As an example of Topological Sort, you can think of compiling multiple OCaml files. Dependencies between files introduce a DAG (as there are no cycles), but the compiler need to process them in an order so that the dependant files would be compiled after their dependencies.

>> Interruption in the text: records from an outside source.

-- ==== Sys2Proof/Safety.lean ====
section
/-! DEFINITION. What claims about the block are stated in: the invariants of a state, the states a run reaches, the agendas
that describe a batch and a search, the fair schedules, and what the host's text denotes. -/

namespace Sys2Proof.Machine

/-! ## Invariants -/

/-- The bytes of RESULT slot `i` are all written, and are the digest `D` (R42, R64). -/
def State.slotHolds (s : State) (i : Nat) (D : Bytes 32) : Prop :=
  ∀ (j : Nat) (h : j < 32), s.result.read? (slotBase i + j) = some D[j]

/-- What holds of every state a run reaches, whatever the host and the environment do. -/
structure State.Inv (s : State) : Prop where
  /-- RESULT is in canonical form (log entry 9). -/
  resultWf : s.result.wf
  /-- Only bytes of the RESULT window are written (R64). -/
  resultIn : ∀ c ∈ s.result, resultBase ≤ c.1 ∧ c.1 < resultBase + 32 * s.maxBatch
  /-- PENDING is in canonical form (log entry 12). -/
  pendingWf : s.pending.wf
  /-- PENDING holds lanes of the batch (R45). -/
  pendingIn : ∀ i ∈ s.pending, i < s.batchSize.toNat
  /-- Lanes exist only while STATE = Dispatched (R20). -/
  pendingOnly : s.state ≠ .dispatched → s.pending = []
  /-- HIT is in canonical form (log entry 12). -/
  hitWf : s.hit.wf
  /-- HIT has one bit per slot (R46). -/
  hitIn : ∀ i ∈ s.hit, i < s.maxBatch
  /-- OFF never exceeds 2^32 (R34). -/
  offLe : s.off ≤ 2 ^ 32
  /-- A batch has a legal size and ends within the nonce space (R205), and NONCE_OFFSET and BATCH_SIZE still describe it
  until RETIRE (R68). -/
  batchRange : s.state = .dispatched ∨ s.state = .resultsReady →
    1 ≤ s.batchSize.toNat ∧ s.batchSize.toNat ≤ s.maxBatch ∧ s.off + s.batchSize.toNat ≤ 2 ^ 32
  /-- Outside Idle a header is loaded (R24, R25). -/
  header : s.state ≠ .idle → s.hdrValid = true
  /-- FOUND is 1 only in ResultsReady and Solved (R24, R26). -/
  foundOnly : s.found = true → s.state = .resultsReady ∨ s.state = .solved
  /-- FOUND and NSR are never both 1 (R26, R27). -/
  exclusive : ¬(s.found = true ∧ s.nsr = true)
  /-- In ResultsReady the last batch's verdict is known (R26, R27). -/
  verdict : s.state = .resultsReady → s.found = true ∨ s.nsr = true
  /-- Solved is entered with FOUND = 1 (R24). -/
  solvedFound : s.state = .solved → s.found = true
  /-- MALFORMED_INPUT is never raised by the block (R254). -/
  neverMalformed : s.err ≠ .malformedInput
  /-- With no error recorded ERR_INFO is 0 (R33, R251). -/
  noErrorNoInfo : s.err = .none → s.errInfo = 0#32

/-- What the lanes of the running batch have done so far (R210): the slot of a lane that has stepped holds its digest, and
its HIT bit the verdict. -/
def State.BatchDone (s : State) : Prop :=
  s.state = .dispatched → ∀ i < s.batchSize.toNat, i ∉ s.pending →
    s.slotHolds i (candidate s.hdr (s.nonceOffset + BitVec.ofNat 32 i)) ∧
    (i ∈ s.hit ↔ accept (candidate s.hdr (s.nonceOffset + BitVec.ofNat 32 i)) s.target = true)

/-- The states that runs from reset reach, for any parameter, input and events (R280; log entry 18). -/
inductive State.Reachable : State → Prop where
  | reset (m : Fin 134215680) (level : Bool) (events : List Event) :
    State.Reachable { State.reset with maxBatchLessOne := m, lanesReady := level, agenda := events }
  | step {s t : State} : State.Reachable s → Machine.step s = .next t → State.Reachable t

/-! ## Agendas -/

/-- The host writes the word of a command to CMD (R73). -/
def commandEvent (i : Instr) : Event := .write cmdAddr (encode i)

/-- The lane steps of the lanes `order`, in that order, then the completion step (R211, R213). -/
def batchEvents (order : List Nat) : List Event := order.map .lane ++ [.complete]

/-- One round of the host's search loop of R224: SUBMIT, the batch, RETIRE, REARM. -/
def searchRound (order : List Nat) : List Event :=
  [commandEvent .submit] ++ batchEvents order ++ [commandEvent .retire, commandEvent .rearm]

/-- The first `k` rounds, round `r` stepping its lanes in the order `order r`. -/
def searchRounds (order : Nat → List Nat) (k : Nat) : List Event :=
  (List.range k).flatMap fun r => searchRound (order r)

/-- The nonce `n` of the nonce space is accepted for the header and target of `s` (R202, R200). -/
def State.accepts (s : State) (n : Nat) : Prop :=
  accept (candidate s.hdr (BitVec.ofNat 32 n)) s.target = true

/-- The state after all the events of `events`, none being left, if every step answers a next state. -/
def State.runAll (s : State) (events : List Event) : Host.Outcome State Fault Refusal :=
  Host.Core.run Sys2Proof.core events.length { s with agenda := events }

/-! ## Fair schedules (R292) -/

/-- At this turn lane `i` takes its lane step, if that is enabled in `s`. -/
def Turn.TakesLane (s : State) (i : Nat) : Turn → Prop
  | .lane j => j = i
  | .block => s.freeLane = some i
  | .host | .complete | .rstN | .lanesReady _ => False

/-- At this turn the controller takes the completion step, if that is enabled in `s`. -/
def Turn.TakesCompletion (s : State) : Turn → Prop
  | .complete => True
  | .block => s.freeLane = none
  | .host | .lane _ | .rstN | .lanesReady _ => False

/-- An endless run of a host and the block, `ρ n` being where it stands before turn `n`, under a schedule that is weakly
fair to the lanes and to the controller (R292). It says nothing of the order of the steps (R211), of when the host's turns
come, or of what the host does. -/
structure FairRun (ρ : Nat → HostRun) (turns : Nat → Turn) : Prop where
  /-- Every turn answers the run's next place. -/
  steps : ∀ n, (ρ n).turn (turns n) = .next (ρ (n + 1))
  /-- The lane step of a pending lane eventually occurs, unless rst_n comes first. -/
  lanes : ∀ n i, (ρ n).block.state = .dispatched → i ∈ (ρ n).block.pending →
    ∃ m ≥ n, (turns m).TakesLane (ρ m).block i ∨ turns m = .rstN
  /-- Once no lane is pending the completion step eventually occurs, unless rst_n comes first. -/
  completion : ∀ n, (ρ n).block.state = .dispatched → (ρ n).block.pending = [] →
    ∃ m ≥ n, (turns m).TakesCompletion (ρ m).block ∨ turns m = .rstN

/-- The host goes on: its turn comes again and again. R292 is about the block and does not ask for it. -/
def HostActs (turns : Nat → Turn) : Prop := ∀ n, ∃ m ≥ n, turns m = .host

/-! ## Host text -/

/-- `c` is the hexadecimal digit of value `d`, in either letter case (R146). -/
def HexDigit (c : Char) (d : Nat) : Prop :=
  "0123456789abcdef".toList[d]? = some c ∨ "0123456789ABCDEF".toList[d]? = some c

/-- `s` is a string of exactly `k` hexadecimal characters (R146). -/
def HexString (s : List Char) (k : Nat) : Prop := s.length = k ∧ ∀ c ∈ s, ∃ d, HexDigit c d

/-- The hexadecimal text `s` denotes the bytes `X`: two characters for each byte, high nibble first (R146). -/
def HexDenotes (s : List Char) (X : List Byte) : Prop :=
  s.length = 2 * X.length ∧
  ∀ (i : Nat) (_ : i < X.length), ∃ c c' x y,
    s[2 * i]? = some c ∧ s[2 * i + 1]? = some c' ∧ HexDigit c x ∧ HexDigit c' y ∧ X[i].toNat = 16 * x + y

/-- A value that the rule of the member's name admits (R146 to R149). -/
def JsonValue.Fits (x : JsonValue) : MemberName → Prop
  | .version | .time => ∃ v : Nat, v ≤ 2 ^ 32 - 1 ∧ x = .int v
  | .previousblockhash | .merkleroot => ∃ s, HexString s 64 ∧ x = .str s
  | .bits => ∃ s, HexString s 8 ∧ x = .str s
  | .other => True

/-- The template has the member `n` with value `x`, and no other value of it: so it does not matter which of two members
of one name counts (R151; log entry 16). -/
def Template.Has (T : Template) (n : MemberName) (x : JsonValue) : Prop := (n, x) ∈ T ∧ ∀ m ∈ T, m.1 = n → m.2 = x

end Sys2Proof.Machine
end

This is where Topological Sort comes to the rescue.
Another (somewhat more lively) example is a professor who dresses every morning, having the following dependencies between his clothes to put on:
![_images/clothes.png](_images/clothes.png)
The graph with those dependencies can be encoded as follows:
let clothes_edges = [
(0, 8);
(0, 2);
(8, 2);
(8, 1);
(8, 7);
(3, 7);
(3, 4);
(4, 5);
(7, 5);
(6, 2);
]
while the payloads (i.e., the items of clothes) are given by the following array:
let clothes =
[|
"underpants";
"phone";
"shoes";
"shirt";
"tie";
"jacket";
"socks";
"belt";
"trousers";
|]
We can now instantiate the linked-structure-based graph via the following function:
let read_graph_and_payloads size nvalue elist elabels =
let open AdjacencyGraphs in
let g = mk_graph size in
for i = 0 to g.size - 1 do
set_payload g i nvalue.(i)
done;
List.iter (fun (s, d) -> add_edge g s d) elist;
List.iter (fun (s, d, l) -> set_edge_label g s d l) elabels;
LinkedGraphs.from_simple_adjacency_graph g
let clothes_graph =
read_graph_and_payloads 9 clothes clothes_edges
([] : (int * int * unit) list)
The image can produced by the following procedure:
let graphviz_with_payload g values out =
let eattrib e = "" in
let vattrib n = values.(n) in
let open Week_10_ReadingFiles in
let ag = LinkedGraphs.to_adjacency_graph g in
let s = graphviz_string_of_graph "digraph" " -> "
vattrib eattrib ag in
write_string_to_file out s
The procedure of the topological sort exploits the time-stamps recorded during DFS. The intuition is as follows: in the absence of cycles, the nodes with the later “exit” timestamp u_out
are the “topological predecessors” of those with smaller timestamps, and, hence, the former should be put earlier in the list. Another way to think of it is that DFS introduces a “parenthesised structure” on the subtrees of the graph, and the nodes up the tree have exit timestamps, corresponding to a parenthesis more “to the right”.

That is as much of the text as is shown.